_Try it_
What is needed here is an exact repetition of the records below, beginning at the line that has "Kept s₀ (State.hostReg s p o v) := by" and stopping after the line that has "memWr_wf _ _ _ ht".

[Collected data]
********

theorem psqCfgWrite_kept {s₀ : State} (s : State) (p : Path) (r : Fin 8) (v : Word) (hk : Kept s₀ s) :
    Kept s₀ (State.psqCfgWrite s p r v) := by
  unfold State.psqCfgWrite
  with_reducible repeat' first | assumption | (intro _) | apply fieldsWrite_kept | apply pgLost_kept | apply pgGood_kept | apply kept_ite

theorem glWrite_kept {s₀ : State} (s : State) (p : Path) (o : Nat) (v : Word) (hk : Kept s₀ s) :
    Kept s₀ (State.glWrite s p o v) := by
  unfold State.glWrite
  with_reducible repeat' first | assumption | (intro _) | (simp only [kept_mk]; apply kept_q) | apply lockWrite_kept | apply tagWrite_kept | apply sigStart_kept | apply sumStart_kept | apply fieldsWrite_kept | apply kept_ite

theorem spnWrite_kept {s₀ : State} (s : State) (p : Path) (o : Nat) (v : Word) (hk : Kept s₀ s) :
    Kept s₀ (State.spnWrite s p o v) := by
  unfold State.spnWrite
  with_reducible repeat' first | assumption | (intro _) | apply rateWrite_kept | apply spnCmdWrite_kept | apply fieldsWrite_kept | apply servoMode_kept | apply kept_ite

theorem ecWrite_kept {s₀ : State} (s : State) (p : Path) (o : Nat) (v : Word) (hk : Kept s₀ s) :
    Kept s₀ (State.ecWrite s p o v) := by
  unfold State.ecWrite
  with_reducible repeat' first | assumption | (intro _) | apply ecCtrlWrite_kept | apply heldWrite_kept | apply lockedCommand_kept | apply ecTgtWrite_kept | apply ecRouteWrite_kept | apply ecDoorbell_kept | apply ecComplete_kept | apply cfgWrite_kept | apply ecTcfgWrite_kept | apply ecPendWrite_kept | apply ecEnWrite_kept | apply fieldsWrite_kept | apply kept_ite

theorem apWrite_kept {s₀ : State} (s : State) (p : Path) (o : Nat) (v : Word) (hk : Kept s₀ s) :
    Kept s₀ (State.apWrite s p o v) := by
  unfold State.apWrite
  with_reducible repeat' first | assumption | (intro _) | (refine kept_pair (by assumption) ?_) | apply apRequest_kept | apply heldWrite_kept | apply apPlace_kept | apply apCancel_kept | apply apAbort_kept | apply apFence_kept | apply fieldsWrite_kept | apply kept_ite

theorem elWrite_kept {s₀ : State} (s : State) (p : Path) (o : Nat) (v : Word) (hk : Kept s₀ s) :
    Kept s₀ (State.elWrite s p o v) := by
  unfold State.elWrite
  with_reducible repeat' first | assumption | (intro _) | apply elCtrlWrite_kept | apply elCmdWrite_kept | apply heldWrite_kept | apply fieldsWrite_kept | apply kept_ite

theorem pwWrite_kept {s₀ : State} (s : State) (p : Path) (o : Nat) (v : Word) (hk : Kept s₀ s) :
    Kept s₀ (State.pwWrite s p o v) := by
  unfold State.pwWrite
  with_reducible repeat' first | assumption | (intro _) | apply pwCmdWrite_kept | apply wdgWrite_kept | apply wdgKick_kept | apply fieldsWrite_kept | apply slowWrite_kept | apply kept_ite

theorem calPageWrite_kept {s₀ : State} (s : State) (p : Path) (o : Nat) (v : Word) (hk : Kept s₀ s) :
    Kept s₀ (State.calPageWrite s p o v) := by
  unfold State.calPageWrite
  with_reducible repeat' first | assumption | (intro _) | apply cfgCommand_kept | apply heldWrite_kept | apply calWrite_kept | apply calStep_kept | apply fieldsWrite_kept | apply kept_ite

theorem oryPageWrite_kept {s₀ : State} (s : State) (p : Path) (o : Nat) (v : Word) (hk : Kept s₀ s) :
    Kept s₀ (State.oryPageWrite s p o v) := by
  unfold State.oryPageWrite
  with_reducible repeat' first | assumption | (intro _) | apply oryCmdWrite_kept | apply oryWrite_kept | apply fieldsWrite_kept | apply kept_ite

theorem psqWrite_kept {s₀ : State} (s : State) (p : Path) (o : Nat) (v : Word) (hk : Kept s₀ s) :
    Kept s₀ (State.psqWrite s p o v) := by
  unfold State.psqWrite
  with_reducible repeat' first | assumption | (intro _) | apply psqCmdWrite_kept | apply psqCfgWrite_kept | apply fieldsWrite_kept | apply kept_ite

theorem frzWrite_kept {s₀ : State} (s : State) (p : Path) (o : Nat) (v : Word) (hk : Kept s₀ s) :
    Kept s₀ (State.frzWrite s p o v) := by
  unfold State.frzWrite
  with_reducible repeat' first | assumption | (intro _) | apply frzCmdWrite_kept | apply frzCtrlWrite_kept | apply fieldsWrite_kept | apply kept_ite

theorem cvPageWrite_kept {s₀ : State} (s : State) (p : Path) (o : Nat) (v : Word) (hk : Kept s₀ s) :
    Kept s₀ (State.cvPageWrite s p o v) := by
  unfold State.cvPageWrite
  with_reducible repeat' first | assumption | (intro _) | apply cvCommand_kept | apply rdidxWrite_kept | apply fieldsWrite_kept | apply kept_ite

theorem lhPageWrite_kept {s₀ : State} (s : State) (p : Path) (o : Nat) (v : Word) (hk : Kept s₀ s) :
    Kept s₀ (State.lhPageWrite s p o v) := by
  unfold State.lhPageWrite
  with_reducible repeat' first | assumption | (intro _) | apply lhCtrlWrite_kept | apply lhBaseWrite_kept | apply fieldsWrite_kept | apply kept_ite

theorem ringPageWrite_kept {s₀ : State} (s : State) (p : Path) (o : Nat) (v : Word) (hk : Kept s₀ s) :
    Kept s₀ (State.ringPageWrite s p o v) := by
  unfold State.ringPageWrite
  with_reducible repeat' first | assumption | (intro _) | apply lockedCommand_kept | apply cfgWrite_kept | apply ringBaseWrite_kept | apply ringCfgWrite_kept | apply tailWrite_kept | apply fieldsWrite_kept | apply kept_ite

theorem gafPageWrite_kept {s₀ : State} (s : State) (p : Path) (o : Nat) (v : Word) (hk : Kept s₀ s) :
    Kept s₀ (State.gafPageWrite s p o v) := by
  unfold State.gafPageWrite
  with_reducible repeat' first | assumption | (intro _) | apply geCtrlWrite_kept | apply geCmdWrite_kept | apply setHeld_kept | apply sregStore_kept | apply fieldsWrite_kept | apply kept_ite

theorem chPageWrite_kept {s₀ : State} (s : State) (p : Path) (o : Nat) (v : Word) (hk : Kept s₀ s) :
    Kept s₀ (State.chPageWrite s p o v) := by
  unfold State.chPageWrite
  with_reducible repeat' first | assumption | (intro _) | apply chCtrlWrite_kept | apply cmpLoWrite_kept | apply cmpCtlWrite_kept | apply fifoCtlWrite_kept | apply setHeld_kept | apply fifoPush_kept | apply fieldsWrite_kept | apply kept_ite

theorem writeReg_kept {s₀ : State} (s : State) (p : Path) (o : Nat) (v : Word) (hk : Kept s₀ s) :
    Kept s₀ (State.writeReg s p o v) := by
  unfold State.writeReg
  with_reducible repeat' first | assumption | (intro _) | apply glWrite_kept | apply spnWrite_kept | apply ecWrite_kept | apply apWrite_kept | apply elWrite_kept | apply pwWrite_kept | apply calPageWrite_kept | apply fieldsWrite_kept | apply frzWrite_kept | apply psqWrite_kept | apply oryPageWrite_kept | apply cvPageWrite_kept | apply lhPageWrite_kept | apply ringPageWrite_kept | apply gafPageWrite_kept | apply chPageWrite_kept | apply csCtrlWrite_kept | apply kept_ite

theorem hostReg_kept {s₀ : State} (s : State) (p : Path) (o : Nat) (v : Word) (hk : Kept s₀ s) :
    Kept s₀ (State.hostReg s p o v) := by
  unfold State.hostReg
  with_reducible repeat' first | assumption | (intro _) | apply pwCommand_kept | apply pwCmdWrite_kept | apply frzCommand_kept | apply frzFreeze_kept | apply hostWrite_kept | apply frzCmdWrite_kept | apply reloadWrite_kept | apply writeReg_kept | apply kept_ite

theorem partialWrite_kept {s₀ : State} (s : State) (hk : Kept s₀ s) :
    Kept s₀ (State.partialWrite s) := by
  unfold State.partialWrite
  with_reducible repeat' first | assumption | (intro _) | apply rsat_kept | apply evt_kept

theorem microWrite_kept {s₀ : State} (s : State) (p : Path) (e : Fin 8) (w : Fin 2048) (i : Nat) (v : Word) (hk : Kept s₀ s) :
    Kept s₀ (State.microWrite s p e w i v) := by
  unfold State.microWrite
  with_reducible repeat' first | assumption | (intro _) | apply setHeld_kept | apply csWrite_kept | apply kept_ite

theorem msixWrite_kept {s₀ : State} (s : State) (a : Nat) (v : Word) (hk : Kept s₀ s) :
    Kept s₀ (State.msixWrite s a v) := by
  unfold State.msixWrite
  with_reducible repeat' first | assumption | (intro _) | apply modFn_kept | apply msixFlush_kept | apply kept_ite

theorem sramBytes_kept {s₀ : State} (s : State) (a : Nat) (v : Word) (be : Nat) (hk : Kept s₀ s) : Kept s₀ (s.sramBytes a v be) := by
  refine kept_sram (s := s) hk (fun h => wf_foldl (fun t => Memory.wf t = true) _ _ _ (fun t x ht => ?_) h)
  split
  · exact memWr_wf _ _ _ ht
  · exact ht

theorem spoil_kept {s₀ : State} (s : State) (a : Nat) (hk : Kept s₀ s) :
    Kept s₀ (State.spoil s a) := by
  unfold State.spoil
  with_reducible repeat' first | assumption | (intro _) | apply drawn_kept | apply modGaf_kept | apply modLehr_kept | apply kept_ite

theorem sramStore_kept {s₀ : State} (s : State) (a : Nat) (v : Word) (be : Nat) (hk : Kept s₀ s) :
    Kept s₀ (State.sramStore s a v be) := by
  unfold State.sramStore
  with_reducible repeat' first | assumption | (intro _) | apply sramBytes_kept | apply drawn_kept | apply spoil_kept | apply kept_ite

theorem mramStore_kept {s₀ : State} (s : State) (a : Nat) (v : Word) (hk : Kept s₀ s) :
    Kept s₀ (State.mramStore s a v) := by
  unfold State.mramStore
  with_reducible repeat' first | assumption | (intro _) | apply mramWr_kept | apply evt_kept | apply kept_ite

theorem writeAt_kept {s₀ : State} (s : State) (p : Path) (a : Nat) (v : Word) (full : Bool) (hk : Kept s₀ s) :
    Kept s₀ (State.writeAt s p a v full) := by
  unfold State.writeAt
  with_reducible repeat' first | assumption | (intro _) | apply hostReg_kept | apply hostWrite_kept | apply partialWrite_kept | apply microWrite_kept | apply msixWrite_kept | apply sramStore_kept | apply mramStore_kept | apply unmapped_kept | apply kept_ite | dsimp only | split | simp only [id_eq]

theorem execRegisterWrite_kept {s₀ : State} (p : Path) (a v : Word) (full : Bool) (s : State) (hk : Kept s₀ s) :
    KeptO s₀ (execRegisterWrite p a v full s) := by
  unfold execRegisterWrite
  with_reducible repeat' first | assumption | (intro _) | apply writeAt_kept | apply kept_next

theorem execUnmappedAccess_kept {s₀ : State} (p : Path) (a : Word) (isWrite : Bool) (s : State) (hk : Kept s₀ s) :
    KeptO s₀ (execUnmappedAccess p a isWrite s) := by
  unfold execUnmappedAccess
  with_reducible repeat' first | assumption | (intro _) | apply unmapped_kept | apply hostAct_kept | apply hostRead_kept | apply readAt_kept | apply kept_ite | dsimp only | split | apply kept_next

theorem modHif_kept {s₀ : State} (s : State) (f : HostIf → HostIf) (hk : Kept s₀ s) :
    Kept s₀ (State.modHif s f) := by
  unfold State.modHif
  with_reducible repeat' first | assumption | (intro _) | (simp only [kept_mk]; apply kept_q)

theorem spiFrame_kept {s₀ : State} (s : State) (hk : Kept s₀ s) :
    Kept s₀ (State.spiFrame s) := by
  unfold State.spiFrame
  with_reducible repeat' first | assumption | (intro _) | apply modHif_kept | apply rsat_kept | apply evt_kept

theorem spiUnder_kept {s₀ : State} (s : State) (hk : Kept s₀ s) :
    Kept s₀ (State.spiUnder s) := by
  unfold State.spiUnder
  with_reducible repeat' first | assumption | (intro _) | apply modHif_kept | apply rsat_kept | apply evt_kept

theorem spiReadWords_kept {s₀ : State} (s : State) (a : Nat) (k : Nat) (ws : List Word) (h : Kept s₀ s) : Kept s₀ ((s.spiReadWords a k ws).1) := by
  induction k generalizing s a ws with
  | zero => exact h
  | succ k ih =>
    unfold State.spiReadWords
    with_reducible repeat' first | assumption | (intro _) | apply ih | apply readAt_kept

theorem spiReadFrame_kept {s₀ : State} (s : State) (a n : Nat) (late : Bool) (form : SpiForm) (hk : Kept s₀ s) :
    Kept s₀ (State.spiReadFrame s a n late form) := by
  unfold State.spiReadFrame
  with_reducible repeat' first | assumption | (intro _) | apply spiFrame_kept | apply spiReadWords_kept | apply modPath_kept | apply spiUnder_kept | apply kept_ite

theorem spiWriteWords_kept {s₀ : State} (s : State) (a : Nat) (es : List Word) (h : Kept s₀ s) : Kept s₀ (s.spiWriteWords a es) := by
  induction es generalizing s a with
  | nil => exact h
  | cons e es ih =>
    unfold State.spiWriteWords
    with_reducible repeat' first | assumption | (intro _) | apply ih | apply writeAt_kept

theorem spiWriteFrame_kept {s₀ : State} (s : State) (a : Nat) (ws : List Word) (form : SpiForm) (hk : Kept s₀ s) :
    Kept s₀ (State.spiWriteFrame s a ws form) := by
  unfold State.spiWriteFrame
  with_reducible repeat' first | assumption | (intro _) | apply spiFrame_kept | apply spiWriteWords_kept | apply kept_ite

theorem spiRdsr_kept {s₀ : State} (s : State) (hk : Kept s₀ s) :
    Kept s₀ (State.spiRdsr s) := by
  unfold State.spiRdsr
  with_reducible repeat' first | assumption | (intro _) | apply answer_kept | apply modHif_kept

theorem badRead_kept {s₀ : State} (s : State) (p : Path) (mram : Bool) (a : Nat) (hk : Kept s₀ s) :
    Kept s₀ (State.badRead s p mram a) := by
  unfold State.badRead
  with_reducible repeat' first | assumption | (intro _) | apply answer_kept | apply eccBad_kept | apply kept_ite

theorem eccSram_kept {s₀ : State} (s : State) (p : Path) (a : Nat) (ecc : Ecc) (hk : Kept s₀ s) :
    Kept s₀ (State.eccSram s p a ecc) := by
  unfold State.eccSram
  with_reducible repeat' first | assumption | (intro _) | apply readSram_kept | apply eccCorr_kept | apply badRead_kept | apply kept_ite | dsimp only | split

theorem eccMram_kept {s₀ : State} (s : State) (p : Path) (a : Nat) (ecc : Ecc) (hk : Kept s₀ s) :
    Kept s₀ (State.eccMram s p a ecc) := by
  unfold State.eccMram
  with_reducible repeat' first | assumption | (intro _) | apply badRead_kept | apply answer_kept | dsimp only | split

theorem execSpiRead_kept {s₀ : State} (a : Word) (n : Fin 257) (arr : SpiReadForm) (s : State) (hk : Kept s₀ s) :
    KeptO s₀ (execSpiRead a n arr s) := by
  unfold execSpiRead
  with_reducible repeat' first | assumption | (intro _) | apply hostRead_kept | apply spiReadFrame_kept

theorem execSpiQread_kept {s₀ : State} (a : Word) (n : Fin 257) (arr : SpiReadForm) (s : State) (hk : Kept s₀ s) :
    KeptO s₀ (execSpiQread a n arr s) := by
  unfold execSpiQread
  with_reducible repeat' first | assumption | (intro _) | apply hostRead_kept | apply spiReadFrame_kept

theorem execSpiWrite_kept {s₀ : State} (a : Word) (ws : List Word) (form : SpiForm) (s : State) (hk : Kept s₀ s) :
    KeptO s₀ (execSpiWrite a ws form s) := by
  unfold execSpiWrite
  with_reducible repeat' first | assumption | (intro _) | apply spiWriteFrame_kept | apply kept_ite | apply kept_next

theorem execSpiQwrite_kept {s₀ : State} (a : Word) (ws : List Word) (form : SpiForm) (s : State) (hk : Kept s₀ s) :
    KeptO s₀ (execSpiQwrite a ws form s) := by
  unfold execSpiQwrite
  with_reducible repeat' first | assumption | (intro _) | apply spiWriteFrame_kept | apply kept_ite | apply kept_next

theorem execRdsr_kept {s₀ : State} (s : State) (hk : Kept s₀ s) :
    KeptO s₀ (execRdsr s) := by
  unfold execRdsr
  with_reducible repeat' first | assumption | (intro _) | apply hostRead_kept | apply spiRdsr_kept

********

_Task response_
    Kept s₀ (State.hostReg s p o v) := by
  unfold State.hostReg
  with_reducible repeat' first | assumption | (intro _) | apply pwCommand_kept | apply pwCmdWrite_kept | apply frzCommand_kept | apply frzFreeze_kept | apply hostWrite_kept | apply frzCmdWrite_kept | apply reloadWrite_kept | apply writeReg_kept | apply kept_ite

theorem partialWrite_kept {s₀ : State} (s : State) (hk : Kept s₀ s) :
    Kept s₀ (State.partialWrite s) := by
  unfold State.partialWrite
  with_reducible repeat' first | assumption | (intro _) | apply rsat_kept | apply evt_kept

theorem microWrite_kept {s₀ : State} (s : State) (p : Path) (e : Fin 8) (w : Fin 2048) (i : Nat) (v : Word) (hk : Kept s₀ s) :
    Kept s₀ (State.microWrite s p e w i v) := by
  unfold State.microWrite
  with_reducible repeat' first | assumption | (intro _) | apply setHeld_kept | apply csWrite_kept | apply kept_ite

theorem msixWrite_kept {s₀ : State} (s : State) (a : Nat) (v : Word) (hk : Kept s₀ s) :
    Kept s₀ (State.msixWrite s a v) := by
  unfold State.msixWrite
  with_reducible repeat' first | assumption | (intro _) | apply modFn_kept | apply msixFlush_kept | apply kept_ite

theorem sramBytes_kept {s₀ : State} (s : State) (a : Nat) (v : Word) (be : Nat) (hk : Kept s₀ s) : Kept s₀ (s.sramBytes a v be) := by
  refine kept_sram (s := s) hk (fun h => wf_foldl (fun t => Memory.wf t = true) _ _ _ (fun t x ht => ?_) h)
  split
  · exact memWr_wf _ _ _ ht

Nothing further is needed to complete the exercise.